Instructions for the task: Every line of the entries below that includes "some" belongs in the answer, copied as written.

Input data:

theorem State.aim_pending {a : State × Axes Int × Axes Int} (h : s.aim = some a) : a.1.pending = s.pending := by
  rcases s.aim_cases h with h | ⟨_, _, _, _, h⟩ <;> simp [h]
theorem State.aim_resetLow {a : State × Axes Int × Axes Int} (h : s.aim = some a) : a.1.resetLow = s.resetLow := by
  rcases s.aim_cases h with h | ⟨_, _, _, _, h⟩ <;> simp [h]
theorem State.aim_pins {a : State × Axes Int × Axes Int} (h : s.aim = some a) : a.1.pins = s.pins := by
  rcases s.aim_cases h with h | ⟨_, _, _, _, h⟩ <;> simp [h]
theorem State.aim_time {a : State × Axes Int × Axes Int} (h : s.aim = some a) : a.1.time = s.time := by
  rcases s.aim_cases h with h | ⟨_, _, _, _, h⟩ <;> simp [h]
theorem State.aim_inputs {a : State × Axes Int × Axes Int} (h : s.aim = some a) : a.1.inputs = s.inputs := by
  rcases s.aim_cases h with h | ⟨_, _, _, _, h⟩ <;> simp [h]
theorem State.aim_ports {a : State × Axes Int × Axes Int} (h : s.aim = some a) : a.1.ports = s.ports := by
  rcases s.aim_cases h with h | ⟨_, _, _, _, h⟩ <;> simp [h]
theorem State.aim_inForce {a : State × Axes Int × Axes Int} (h : s.aim = some a) : a.1.inForce = s.inForce := by
  rcases s.aim_cases h with h | ⟨_, _, _, _, h⟩ <;> simp [h]
theorem State.aim_pendingItems {a : State × Axes Int × Axes Int} (h : s.aim = some a) : a.1.pendingItems = s.pendingItems := by
  rcases s.aim_cases h with h | ⟨_, _, _, _, h⟩ <;> simp [h]
theorem State.aim_orderDraws {a : State × Axes Int × Axes Int} (h : s.aim = some a) : a.1.orderDraws = s.orderDraws := by
  rcases s.aim_cases h with h | ⟨_, _, _, _, h⟩ <;> simp [h]
@[simp] theorem State.baseStage_pending : s.baseStage.state.pending = s.pending := by
  unfold State.baseStage
  split <;> try rfl
  · unfold State.baseSlewing
    split
    · rfl
    · rename_i s1 g r h; exact s.aim_pending h
  all_goals
    unfold State.baseTarget
    split
    · rfl
    · rename_i s1 g r h; exact s.aim_pending h
@[simp] theorem State.baseStage_resetLow : s.baseStage.state.resetLow = s.resetLow := by
  unfold State.baseStage
  split <;> try rfl
  · unfold State.baseSlewing
    split
    · rfl
    · rename_i s1 g r h; exact s.aim_resetLow h
  all_goals
    unfold State.baseTarget
    split
    · rfl
    · rename_i s1 g r h; exact s.aim_resetLow h
@[simp] theorem State.baseStage_pins : s.baseStage.state.pins = s.pins := by
  unfold State.baseStage
  split <;> try rfl
  · unfold State.baseSlewing
    split
    · rfl
    · rename_i s1 g r h; exact s.aim_pins h
  all_goals
    unfold State.baseTarget
    split
    · rfl
    · rename_i s1 g r h; exact s.aim_pins h
@[simp] theorem State.baseStage_time : s.baseStage.state.time = s.time := by
  unfold State.baseStage
  split <;> try rfl
  · unfold State.baseSlewing
    split
    · rfl
    · rename_i s1 g r h; exact s.aim_time h
  all_goals
    unfold State.baseTarget
    split
    · rfl
    · rename_i s1 g r h; exact s.aim_time h
@[simp] theorem State.baseStage_inputs : s.baseStage.state.inputs = s.inputs := by
  unfold State.baseStage
  split <;> try rfl
  · unfold State.baseSlewing
    split
    · rfl
    · rename_i s1 g r h; exact s.aim_inputs h
  all_goals
    unfold State.baseTarget
    split
    · rfl
    · rename_i s1 g r h; exact s.aim_inputs h
@[simp] theorem State.baseStage_ports : s.baseStage.state.ports = s.ports := by
  unfold State.baseStage
  split <;> try rfl
  · unfold State.baseSlewing
    split
    · rfl
    · rename_i s1 g r h; exact s.aim_ports h
  all_goals
    unfold State.baseTarget
    split
    · rfl
    · rename_i s1 g r h; exact s.aim_ports h
@[simp] theorem State.baseStage_inForce : s.baseStage.state.inForce = s.inForce := by
  unfold State.baseStage
  split <;> try rfl
  · unfold State.baseSlewing
    split
    · rfl
    · rename_i s1 g r h; exact s.aim_inForce h
  all_goals
    unfold State.baseTarget
    split
    · rfl
    · rename_i s1 g r h; exact s.aim_inForce h
@[simp] theorem State.baseStage_pendingItems : s.baseStage.state.pendingItems = s.pendingItems := by
  unfold State.baseStage
  split <;> try rfl
  · unfold State.baseSlewing
    split
    · rfl
    · rename_i s1 g r h; exact s.aim_pendingItems h
  all_goals
    unfold State.baseTarget
    split
    · rfl
    · rename_i s1 g r h; exact s.aim_pendingItems h
@[simp] theorem State.baseStage_orderDraws : s.baseStage.state.orderDraws = s.orderDraws := by
  unfold State.baseStage
  split <;> try rfl
  · unfold State.baseSlewing
    split
    · rfl
    · rename_i s1 g r h; exact s.aim_orderDraws h
  all_goals
    unfold State.baseTarget
    split
    · rfl
    · rename_i s1 g r h; exact s.aim_orderDraws h

/-! ### computeEvent -/

@[simp] theorem State.computeEvent_pending : (s.computeEvent).pending = s.pending := by
  unfold State.computeEvent; simp
@[simp] theorem State.computeEvent_resetLow : (s.computeEvent).resetLow = s.resetLow := by
  unfold State.computeEvent; simp
@[simp] theorem State.computeEvent_pins : (s.computeEvent).pins = s.pins := by
  unfold State.computeEvent; simp
@[simp] theorem State.computeEvent_time : (s.computeEvent).time = s.time := by
  unfold State.computeEvent; simp
@[simp] theorem State.computeEvent_inputs : (s.computeEvent).inputs = s.inputs := by
  unfold State.computeEvent; simp
@[simp] theorem State.computeEvent_ports : (s.computeEvent).ports = s.ports := by
  unfold State.computeEvent; simp
@[simp] theorem State.computeEvent_inForce : (s.computeEvent).inForce = s.inForce := by
  unfold State.computeEvent; simp
@[simp] theorem State.computeEvent_pendingItems : (s.computeEvent).pendingItems = s.pendingItems := by
  unfold State.computeEvent; simp
@[simp] theorem State.computeEvent_orderDraws : (s.computeEvent).orderDraws = s.orderDraws := by
  unfold State.computeEvent; simp

/-! ### engineTurn -/

@[simp] theorem State.engineTurn_pending : (s.engineTurn).pending = s.pending := by
  unfold State.engineTurn; split <;> simp
@[simp] theorem State.engineTurn_resetLow : (s.engineTurn).resetLow = s.resetLow := by
  unfold State.engineTurn; split <;> simp
@[simp] theorem State.engineTurn_pins : (s.engineTurn).pins = s.pins := by
  unfold State.engineTurn; split <;> simp
@[simp] theorem State.engineTurn_time : (s.engineTurn).time = s.time := by
  unfold State.engineTurn; split <;> simp
@[simp] theorem State.engineTurn_inputs : (s.engineTurn).inputs = s.inputs := by
  unfold State.engineTurn; split <;> simp
@[simp] theorem State.engineTurn_ports : (s.engineTurn).ports = s.ports := by
  unfold State.engineTurn; split <;> simp
@[simp] theorem State.engineTurn_inForce : (s.engineTurn).inForce = s.inForce := by
  unfold State.engineTurn; split <;> simp
@[simp] theorem State.engineTurn_pendingItems : (s.engineTurn).pendingItems = s.pendingItems := by
  unfold State.engineTurn; split <;> simp
@[simp] theorem State.engineTurn_orderDraws : (s.engineTurn).orderDraws = s.orderDraws := by
  unfold State.engineTurn; split <;> simp

/-! ### lineTurn -/

@[simp] theorem State.lineTurn_pending (l : LineId) : (s.lineTurn l).pending = s.pending := by
  unfold State.lineTurn; dsimp only; repeat' split
  all_goals rfl
@[simp] theorem State.lineTurn_resetLow (l : LineId) : (s.lineTurn l).resetLow = s.resetLow := by
  unfold State.lineTurn; dsimp only; repeat' split
  all_goals rfl
@[simp] theorem State.lineTurn_pins (l : LineId) : (s.lineTurn l).pins = s.pins := by
  unfold State.lineTurn; dsimp only; repeat' split
  all_goals rfl
@[simp] theorem State.lineTurn_time (l : LineId) : (s.lineTurn l).time = s.time := by
  unfold State.lineTurn; dsimp only; repeat' split
  all_goals rfl
@[simp] theorem State.lineTurn_inputs (l : LineId) : (s.lineTurn l).inputs = s.inputs := by
  unfold State.lineTurn; dsimp only; repeat' split
  all_goals rfl
@[simp] theorem State.lineTurn_ports (l : LineId) : (s.lineTurn l).ports = s.ports := by
  unfold State.lineTurn; dsimp only; repeat' split
  all_goals rfl
@[simp] theorem State.lineTurn_inForce (l : LineId) : (s.lineTurn l).inForce = s.inForce := by
  unfold State.lineTurn; dsimp only; repeat' split
  all_goals rfl
@[simp] theorem State.lineTurn_pendingItems (l : LineId) : (s.lineTurn l).pendingItems = s.pendingItems := by
  unfold State.lineTurn; dsimp only; repeat' split
  all_goals rfl
@[simp] theorem State.lineTurn_orderDraws (l : LineId) : (s.lineTurn l).orderDraws = s.orderDraws := by
  unfold State.lineTurn; dsimp only; repeat' split
  all_goals rfl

Answer space:
theorem State.aim_pending {a : State × Axes Int × Axes Int} (h : s.aim = some a) : a.1.pending = s.pending := by
theorem State.aim_resetLow {a : State × Axes Int × Axes Int} (h : s.aim = some a) : a.1.resetLow = s.resetLow := by
theorem State.aim_pins {a : State × Axes Int × Axes Int} (h : s.aim = some a) : a.1.pins = s.pins := by
theorem State.aim_time {a : State × Axes Int × Axes Int} (h : s.aim = some a) : a.1.time = s.time := by
theorem State.aim_inputs {a : State × Axes Int × Axes Int} (h : s.aim = some a) : a.1.inputs = s.inputs := by
theorem State.aim_ports {a : State × Axes Int × Axes Int} (h : s.aim = some a) : a.1.ports = s.ports := by
theorem State.aim_inForce {a : State × Axes Int × Axes Int} (h : s.aim = some a) : a.1.inForce = s.inForce := by
theorem State.aim_pendingItems {a : State × Axes Int × Axes Int} (h : s.aim = some a) : a.1.pendingItems = s.pendingItems := by
theorem State.aim_orderDraws {a : State × Axes Int × Axes Int} (h : s.aim = some a) : a.1.orderDraws = s.orderDraws := by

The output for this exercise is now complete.